-- Exercise materials --
/-- The management side (R406 to R419): semaphores, guarded registers, power with a power-warning save that has begun
(`saveDue`), boot with the images that updates have
replaced and those that stand in the staging area, attestation, the rings' places and their counters, and the signals
that have left the module, newest first. -/
structure Mgmt where
  sems     : Map Nat := []
  refusedW : Nat := 0
  tol      : Map Word := []
  pstate   : Map Nat := []
  pwrctl   : Word := 0xC9
  throttled : Bool := false
  saveDue  : Bool := false
  railsOff : Bool := false
  slowdown : Nat := 0
  bootcfg  : Word := 0
  bootstat : Word := 0
  selftest : Word := 0
  images   : Map Memory := []
  staging  : Map Memory := []
  attBuf   : Option Nat := none
  attDone  : Bool := false
  fatalrec : Word := 0
  fevbase  : Nat := 0
  fevsize  : Nat := 0
  fevLost  : Nat := 0
  errbase  : Nat := 0
  errsize  : Nat := 0
  errLost  : Nat := 0
  period   : Nat := 40
  auditNext : Nat := 0
  held     : Bool := false
  signals  : List Signal := []
  deriving DecidableEq, Repr

/-- The clocks (R172): ac cycles since reset, the PTP time, whether it has locked; and the count of steps that the
free values are drawn by, which is the model's own. DESIGN CHOICE (assumption 2): one count of ac cycles serves all
slices, whose counts R172 lets differ by up to 2. -/
structure Time where
  tick   : Nat := 0
  cycle  : Word := 0
  ptpns  : Word := 0
  locked : Bool := false
  deriving DecidableEq, Repr

/-- A page of the host complex's tables for requests of one world, as the IOMMU answers from them (R366, R396): the outside
world's, not the device's. -/
structure IoMap where
  pasid : Nat
  va    : Nat
  lg    : Nat
  pa    : Nat
  r     : Bool
  w     : Bool
  secure : Bool := false
  deriving DecidableEq, Repr

/-- A register of the control space that a master reads: one that software writes, or one that the device keeps (R9,
R406). `id` is a word of the certified public key (R418). -/
inductive RReg where
  | reg (r : CReg)
  | share (slice vf : Nat) | coreRes (core : Nat) | poolCmd | poolDone | memsplit | launch (vf : Nat)
  | desc (vf n : Nat) | mailbox (vf : Nat) | refused | fatalRec | bootstat | selftest | attReq | attDone | pstate
  | withheld (stack n : Nat) | corrected (stack : Nat) | errLost | fevLost | evDropped (vf : Nat) | id (n : Nat)
  deriving DecidableEq, Repr

/-- What moves next, where the outside world or a test decides it: a core's turn, an event, or a thing that no event row
names: a control-space read or write of some width at some offset in a register (R406); an endpoint's request to a
control-space address (R405); an error that DRAM or a register file corrected (R65, R148); a packet's bytes from a port
(R298); the transfer of a VF's stream states, and of a team's save block, from or to the module (R398); a binding that system software enters, and the
reset of a VF (R256). The model's own. -/
inductive Act where
  | run (core : Nat)
  | ev (i : Instr)
  | read (m : Master) (off width : Nat) (r : RReg)
  | write (m : Master) (off width : Nat) (i : Instr)
  | endpointSpace
  | corrected (stack : Nat)
  | correctedReg (core : Nat)
  | packet (port : Nat) (bytes : List Byte)
  | streamsOut (vf : Nat)
  | streamsIn (vf : Nat) (x : VfMove)
  | savedIn (slice h : Nat) (t : Team)
  | bind (vf : Nat) (b : Binding)
  | vfReset (vf : Nat)
  deriving DecidableEq, Repr

/-- The state of the module. `turn` is the core whose instruction runs, and `actor` the VF for which the last step's
requests were made (8: none); both are the model's own, as are `nextTeam` and `agenda`. -/
structure State where
  cores    : Map Core := []
  clusters : Map Cluster := []
  slices   : Map Slice := []
  vfs      : Map Vf := []
  teams    : Map Team := []
  home     : Home := {}
  mcast    : List McStore := []
  ports    : Map Port := []
  fab      : FabDie := {}
  mgmt     : Mgmt := {}
  time     : Time := {}
  turn     : Nat := 0
  actor    : Nat := 8
  nextTeam : Nat := 1
  iommu    : List IoMap := []
  agenda   : List Act := []
  deriving DecidableEq, Repr
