/-- The error record of an uncorrectable error that a request for a VF met at a line (R79, R382); 0xFF stands for no
VF. -/
def State.reportFor (s : State) (vf team line cls pasid : Nat) (e : HErr) : State :=
  match e with
  | .abort => s
  | .ue kind =>
    let t := s.team team
    match decodePA s.home.wide (line * 128) with
    | some (stack, ch, sl) => (s.report {
        kind := kind, stack := stack, channel := ch, vf := vf, slice := sl
        cluster := match t.cluster with | some c => c % 8 | none => 0xFF
        cls := cls, pa := line * 128, pasid := pasid, dnum := if t.live then t.dnum else 0 }).onHome (·.dropMscBad line)
    | none => s

/-- What an error record says of a request of the device's own (R382), and the world that it carries (R396). -/
structure Asker where
  secure : Bool
  vf     : Nat
  cls    : Nat
  pasid  : Nat

/-- The device writes bytes, line by line: a line that may not be written stays as it is, and an error that the write met
there is reported (R79, R386, R387). -/
def State.devPut (s : State) (a : Asker) (pa : Nat) (bs : List Byte) : State :=
  (cutLines pa bs).foldl (fun s e =>
    match s.lineErr a.secure 0 e.1 (if 128 ≤ e.2.length then .full else .part) with
    | some x => s.reportFor a.vf 0 e.1 a.cls a.pasid x
    | none => s.poke ((e.2.head?.map (·.1)).getD pa) (e.2.map (·.2))) s

/-- The device reads bytes: none of them where a line may not be read, whose error is reported. -/
def State.devGet (s : State) (a : Asker) (pa n : Nat) : State × Option (List Byte) :=
  match s.readErr a.secure 0 pa n with
  | some (l, x) => (s.reportFor a.vf 0 l a.cls a.pasid x, none)
  | none => (s.touchRead pa n, some (s.peek pa n))

/-- The device appends a record to a ring; one that is full or cannot be written loses it, and an error that the write met
is reported (R308, R382, R386). -/
def State.ringWrite (s : State) (base size : Nat) (bs : List Byte) : State × Bool :=
  match s.ringPut base size bs with
  | some s => (s, true)
  | none => match s.ringErr base size bs.length with
    | some (l, e) => (s.reportFor 0xFF 0 l 0xFF 0 e, false)
    | none => (s, false)

/-- The error record of an uncorrectable error that a request of a team met. -/
def State.reportAt (s : State) (team line cls pasid : Nat) (e : HErr) : State :=
  s.reportFor (if (s.team team).live then (s.team team).vf else 0xFF) team line cls pasid e

/-- Report an error met at a line, and let the requesting node consume it. -/
def State.meet (s : State) (team line cls pasid : Nat) (e : HErr) : State :=
  let s := s.reportAt team line cls pasid e
  match e with
  | .abort => s
  | .ue _ => s.consume team

/-! ### The arithmetic of atomics and reductions -/

/-- The new value of an atomic (fn of R102; fn 11 is AMOCAS with compare value `cmp`). -/
def amoValue (fn : Nat) (old op cmp : Word) : Word :=
  match fn with
  | 0 => op
  | 1 => old + op
  | 2 => old &&& op
  | 3 => old ||| op
  | 4 => old ^^^ op
  | 5 => if op.slt old then op else old
  | 6 => if old.slt op then op else old
  | 7 => if op.ult old then op else old
  | 8 => if old.ult op then op else old
  | 9 => BitVec.ofNat 64 (addBits .fp32 (old.toNat % 2 ^ 32) (op.toNat % 2 ^ 32))
  | 10 => BitVec.ofNat 64 (addBits .fp64 old.toNat op.toNat)
  | _ => if old = cmp then op else old

/-- The fn of R102 that computes the applied value of a reduction (fn of R104). -/
def redFn (fn : Nat) : Nat := fn + 1

/-- Access width of an atomic by its fn of R102. -/
def amoWidth (fn : Nat) : Nat := if fn = 9 then 4 else 8

/-- The lines of a stack's write queue. -/
def Home.wqLines (h : Home) (stack : Nat) : List Nat :=
  h.place.filterMap (fun e =>
    if e.2 = .wq ∧ (decodePA h.wide (e.1 * 128)).map (·.1) = some stack then some e.1 else none)

/-- The line gets an entry of its stack's write queue; a queue of 256 entries makes room by writing one of them, a free
choice, to DRAM (R99). -/
def Home.toWq (h : Home) (tick line : Nat) : Home :=
  if h.placeOf line = .wq then h
  else
    let l := h.wqLines (((decodePA h.wide (line * 128)).map (·.1)).getD 16)
    let h := if l.length < 256 then h else h.setPlace (l.getD (Config.wqVictim tick % l.length) 0) .dram
    (h.keepOld line).setPlace line .wq

/-- A reduction that is held for its node moves a line that sits in L2 or the MSC into a write-queue entry; one in DRAM
is not read before its commit (R99, R101). -/
def Home.heldAt (h : Home) (tick line : Nat) : Home := if h.placeOf line = .dram then h else h.toWq tick line

/-- Perform an operation at a line's write-queue entry (R99). -/
def State.pokeWq (s : State) (pa w v : Nat) : State :=
  (s.pokeNat pa w v).onHome (fun h => h.toWq s.time.tick (pa / 128))

/-- Apply a reduction at its home. -/
def State.applyRed (s : State) (r : RedOp) : State :=
  s.pokeWq r.pa r.w (amoValue (redFn r.op) (BitVec.ofNat 64 (s.peekNat r.pa r.w)) r.v 0).toNat

/-- Perform one release on a sync word: RSEQ + 1, VALUE := v (R259). -/
def State.applyRelease (s : State) (pa : Nat) (v : Word) : State :=
  (s.pokeWq pa 8 (s.peekNat pa 8 + 1)).pokeWq (pa + 8) 8 v.toNat

/-! ### The dispatch descriptor (R317) -/

def Vf.word (v : Vf) (n : Nat) : Nat := (v.desc.get n).toNat
def Vf.lrmask (v : Vf) : Nat := bitsOf (v.word 2) 32 8
def Vf.qsize (v : Vf) : Nat := bitsOf (v.word 6) 0 32
def Vf.dfbase (v : Vf) : Nat := v.word 8
def Vf.dfsize (v : Vf) : Nat := bitsOf (v.word 9) 0 32

def isPow2 (n lo hi : Nat) : Bool := decide (lo ≤ n) && decide (n ≤ hi) && decide (n = 2 ^ n.log2)

/-- The validity of the descriptor but for its fault-log fields: every field in range, in either mode. -/
def Vf.descOkA (v : Vf) : Bool :=
  bitsOf (v.word 0) 1 63 == 0 && bitsOf (v.word 2) 40 24 == 0
  && isPow2 (bitsOf (v.word 2) 0 32) 16 65536
  && v.word 3 % 32 == 0 && v.word 4 % 16384 == 0 && v.word 5 % 4096 == 0 && isPow2 v.qsize 64 1048576
  && bitsOf (v.word 9) 32 32 == 0
  && (List.range 6).all (fun i => v.word (10 + i) == 0)

/-- The validity of DFBASE and DFSIZE (R335). -/
def Vf.descOkB (v : Vf) : Bool := v.dfbase % 128 == 0 && isPow2 v.dfsize 16 65536
def Vf.descOk (v : Vf) : Bool := v.descOkA && v.descOkB

/-! ### Logs in a VF's memory (R334, R335, R383) -/

/-- The base, the entry count and the entry size of log 0 (dispatch faults), 1 (retirements), 2 (events). -/
def Vf.logAt (v : Vf) (kind : Nat) : Nat × Nat × Nat :=
  match kind with
  | 0 => (if v.descOkB then v.dfbase else 0, v.dfsize, 16)
  | 1 => (v.word 7, 4096, 16)
  | _ => (v.evBase, v.evSize, 32)

/-- The slice through whose DTC the dispatcher reaches a VF's memory: its lowest allotted slice, else slice 0. -/
def Vf.logSlice (v : Vf) : Nat := ((List.range 8).find? (fun n => v.allot.getLsbD n)).getD 0

/-- The fabric die's requests for a VF at a boundary: with the world of the VF's slice (assumption 36). -/
def State.fabricAsker (s : State) (vf pasid : Nat) : Asker := ⟨s.secureSlice (s.vf vf).logSlice, vf, 4, pasid⟩

/-- The burrow engine's and the HSC's requests for a slice: with the slice's world (assumption 36). -/
def State.hscAsker (s : State) (slice : Nat) : Asker := ⟨s.secureSlice slice, 0xFF, 9, 0⟩
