/-- What happens before the first row: the tag that a tile or an accumulator takes, and a tile that is written anew. -/
def rowStart (m : MxInstr) (x : RowSt) : RowSt :=
  let w := m.word
  let tm := w.aTile.toNat
  match m.op with
  | some .mld =>
    { x with regs := { x.regs with
        m := Map.clear x.regs.m (tm * tileBytes) ((tm + 1) * tileBytes)
        side := if hasSide w.af then Map.clear x.regs.side (tm * 1024) ((tm + 1) * 1024) else x.regs.side
        mtag := Map.set .raw x.regs.mtag tm w.af
        bad := x.regs.bad.filter (fun b => !(b.ofTile tm || (hasSide w.af && b.ofSide tm))) } }
  | some .acpy => { x with regs := x.regs.setTag (.row w.aTile 0) w.af }
  | some .mzero => { x with store := x.store.setATag w.acc.toNat w.cf }
  | some .acpyin => { x with store := x.store.setATag w.acc.toNat w.cf }
  | _ => x

/-- Do the rows after one that met an error still run? MST and ACPY deliver every row whose checksum passes (R221,
R223); an error in what MLD or ACPYIN fetches ends them (R219, R220). -/
def MxInstr.rowsGoOn (m : MxInstr) : Bool := m.op == some MOp.mst || m.op == some MOp.acpy

/-- Rows `lo` to `hi` − 1, ascending. -/
def rowsOp (m : MxInstr) (lo hi : Nat) (x : RowSt) : RowSt :=
  let x := if lo = 0 then rowStart m x else x
  (List.range (hi - lo)).foldl (fun x n => if x.bad && !m.rowsGoOn then x else rowOp m (lo + n) x) x

end Sys2Proof.Machine
end

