/-- One direction of a port: outbound, where `tx` says so. -/
def Port.lanes (p : Port) (tx : Bool) : Lanes := if tx then p.tx else p.rx
def Port.onLanes (p : Port) (tx : Bool) (f : Lanes → Lanes) : Port :=
  if tx then { p with tx := f p.tx } else { p with rx := f p.rx }

/-- Wavelengths leave every set but the failed ones. -/
def Lanes.drop (x : Lanes) (m : BitVec 16) : Lanes :=
  { x with active := x.active &&& ~~~m, parked := x.parked &&& ~~~m, training := x.training &&& ~~~m, lit := x.lit &&& ~~~m }

/-- An event of a port; `a` and `b` are the active masks before and after (R308). -/
def State.portEvent (s : State) (type port : Nat) (a b : BitVec 16) (detail extra : Nat) : State :=
  s.fabricEvent type port 0xFF a.toNat b.toNat detail 0 extra

/-- Bits are counted up to now on the inbound wavelengths that are active: 200 in a nanosecond (R299, R303). -/
def State.accrue (s : State) (port : Nat) : State :=
  let now := s.time.ptpns.toNat
  s.onPort port (fun p => { p with
    since := now
    bits := (lams p.rx.active).foldl (fun (m : Map Nat) l => Map.modify 0 m l (· + 200 * (now - p.since))) p.bits })

/-- Change the inbound active set. -/
def State.setRx (s : State) (port : Nat) (f : Lanes → Lanes) : State := (s.accrue port).onPort port (·.onLanes false f)

/-- The receiving end sends lane control: the set to use, and the number it expects next, with NAK. It then waits for that
flit under the new set. The change counts as one replay (R404). -/
def State.sendLanes (s : State) (port : Nat) : State :=
  let p := s.port port
  let s := s.emit port { p.word 2 with nak := true, lanes := p.rx.active, laneSeq := p.rxSeq } []
  (s.onPort port (fun p => { p with nakSent := some p.rxSeq, await := some p.rxSeq, replays := p.replays + 1 })).signal
    (.laneControl port p.rx.active p.rxSeq)

/-- Every stream whose current route leaves by a port moves to its next route (R297). -/
def State.failoverPort (s : State) (port : Nat) : State :=
  (List.range 8).foldl (fun s vf =>
    (s.vf vf).outs.foldl (fun s e => if s.routePort vf e.1 = some port then s.failover vf e.1 else s) s) s

/-- Begin to retrain a wavelength, which leaves the active set (R304). -/
def State.train (s : State) (port : Nat) (tx : Bool) (l : Nat) : State :=
  let a := (s.port port).active
  let s := (s.accrue port).onPort port (fun p => { p.onLanes tx (fun x => { x with
    active := x.active &&& ~~~lam l, lit := x.lit &&& ~~~lam l, training := x.training ||| lam l }) with
    retrains := p.retrains + 1 })
  s.portEvent 3 port a (s.port port).active l (if tx then 0 else Map.get 0 (s.port port).berLast l)

/-- A port goes down: its streams fail over, and it retrains every wavelength that has light (R305). -/
def State.portDown (s : State) (port : Nat) : State :=
  let p := s.port port
  if !p.up then s
  else
    let s := (s.accrue port).onPort port (fun p =>
      { p with up := false, await := none, laneOld := none, rx := p.rx.drop 0xFFFF, tx := p.tx.drop 0xFFFF })
    let s := s.portEvent 6 port p.active 0 0 0
    let s := (lams (~~~p.rx.dark)).foldl (fun s l => s.train port false l) s
    let s := (lams (~~~p.tx.dark)).foldl (fun s l => s.train port true l) s
    s.failoverPort port
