-- ==== Sys2Proof/Machine/LineOps.lean ====
section
/-! DEFINITION. The line operations PREF, CFLUSH, CINV and CZERO (R95 to R98). -/

namespace Sys2Proof.Machine

/-- PREF (R96): fill the line of a translated address as a load would; a line whose bytes are all valid needs nothing,
and every obstacle cancels the prefetch silently. -/
def execPref (a : SReg) (s : State) : Host.Outcome State Fault Refusal :=
  let s := s.breaking
  let core := s.turn
  let va := (s.rs a).toNat
  s.finish (
    match spaceOf va with
    | .localSp => .ok (s.retire 4)
    | .memory =>
      let pasid := s.pasidOf core true
      let pa := if pasid = physPasid then some va else s.dtcHit (sliceOf core) pasid va false
      match pa with
      | none => .ok (s.retire 4)
      | some pa =>
        if ((s.core core).line pasid (va / 128)).any (·.has 0 128) || !s.lineRoom core pasid (va / 128) then
          .ok (s.retire 4)
        else match s.fillLine core pasid (va / 128) (pa / 128) with
        | .ok s => .ok (s.retire 4)
        | .error e => .ok ((s.reportAt (s.core core).team (pa / 128) 0 pasid e).retire 4)
    | _ => trapE s (tAddress va))

/-- The first and the last line of a range operation; none where it leaves translated memory (R95, R97). -/
def lineRange (a n : Nat) : Option (Nat × Nat) :=
  let last := a + n - 1
  if n = 0 then (if spaceOf a = .memory then some (a / 128, a / 128) else none)
  else if rangeIn .memory a n then some (a / 128, last / 128) else none

/-- CFLUSH (R97): write back the dirty bytes of the lines; they stay valid and clean. -/
def execCflush (a b : SReg) (s : State) : Host.Outcome State Fault Refusal :=
  let s := s.breaking
  s.finish (
    match lineRange (s.rs a).toNat (s.rs b).toNat with
    | none => trapE s (tAddress (s.rs a).toNat)
    | some (lo, hi) => .ok ((s.cleanRange s.turn (s.pasidOf s.turn true) lo hi).retire 4))

/-- CINV (R97): write back the dirty bytes of the lines, then invalidate them. -/
def execCinv (a b : SReg) (s : State) : Host.Outcome State Fault Refusal :=
  let s := s.breaking
  s.finish (
    match lineRange (s.rs a).toNat (s.rs b).toNat with
    | none => trapE s (tAddress (s.rs a).toNat)
    | some (lo, hi) => .ok ((s.flushRange s.turn (s.pasidOf s.turn true) lo hi).retire 4))

/-- Zero one line (R98): translate, drop the L1 copy, write a full zero line. A line whose write meets an abort ends the
CZERO with its pc at the CZERO and the DATA_ABORT pending; so does an error, with the team stopped. -/
def State.zeroLine (s : State) (core va : Nat) : Res := do
  let pa ← s.tr core va true 2
  let pasid := s.pasidOf core true
  let s := s.onCore core (·.dropLine pasid (va / 128))
  match s.writeNode (s.secureCore core) (s.core core).team (pa / 128 * 128) (List.replicate 128 0) with
  | .ok s => .ok s
  | .error (s, l, e) => waitE (s.homeErr core va l 0 e)

/-- CZERO (R98). -/
def execCzero (a b : SReg) (s : State) : Host.Outcome State Fault Refusal :=
  let s := s.breaking
  let core := s.turn
  let va := (s.rs a).toNat
  let n := if s.rs b = 0 then 128 else (s.rs b).toNat
  s.finish (
    if spaceOf va ≠ .memory then trapE s (tAddress va)
    else if va % 128 ≠ 0 then trapE s (tMisaligned va)
    else if n % 128 ≠ 0 ∨ 65536 < n ∨ !rangeIn .memory va n then trapE s (tAddress va)
    else do
      let s ← foldE (fun s i => s.zeroLine core (va + 128 * i)) s (List.range (n / 128))
      .ok (s.retire 4))

end Sys2Proof.Machine
end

-- Your assignment --
Copy out each line of the material in which the word "locked" turns up.

-- Answer for this exercise --
/-- The clocks (R172): ac cycles since reset, the PTP time, whether it has locked; and the count of steps that the
  locked : Bool := false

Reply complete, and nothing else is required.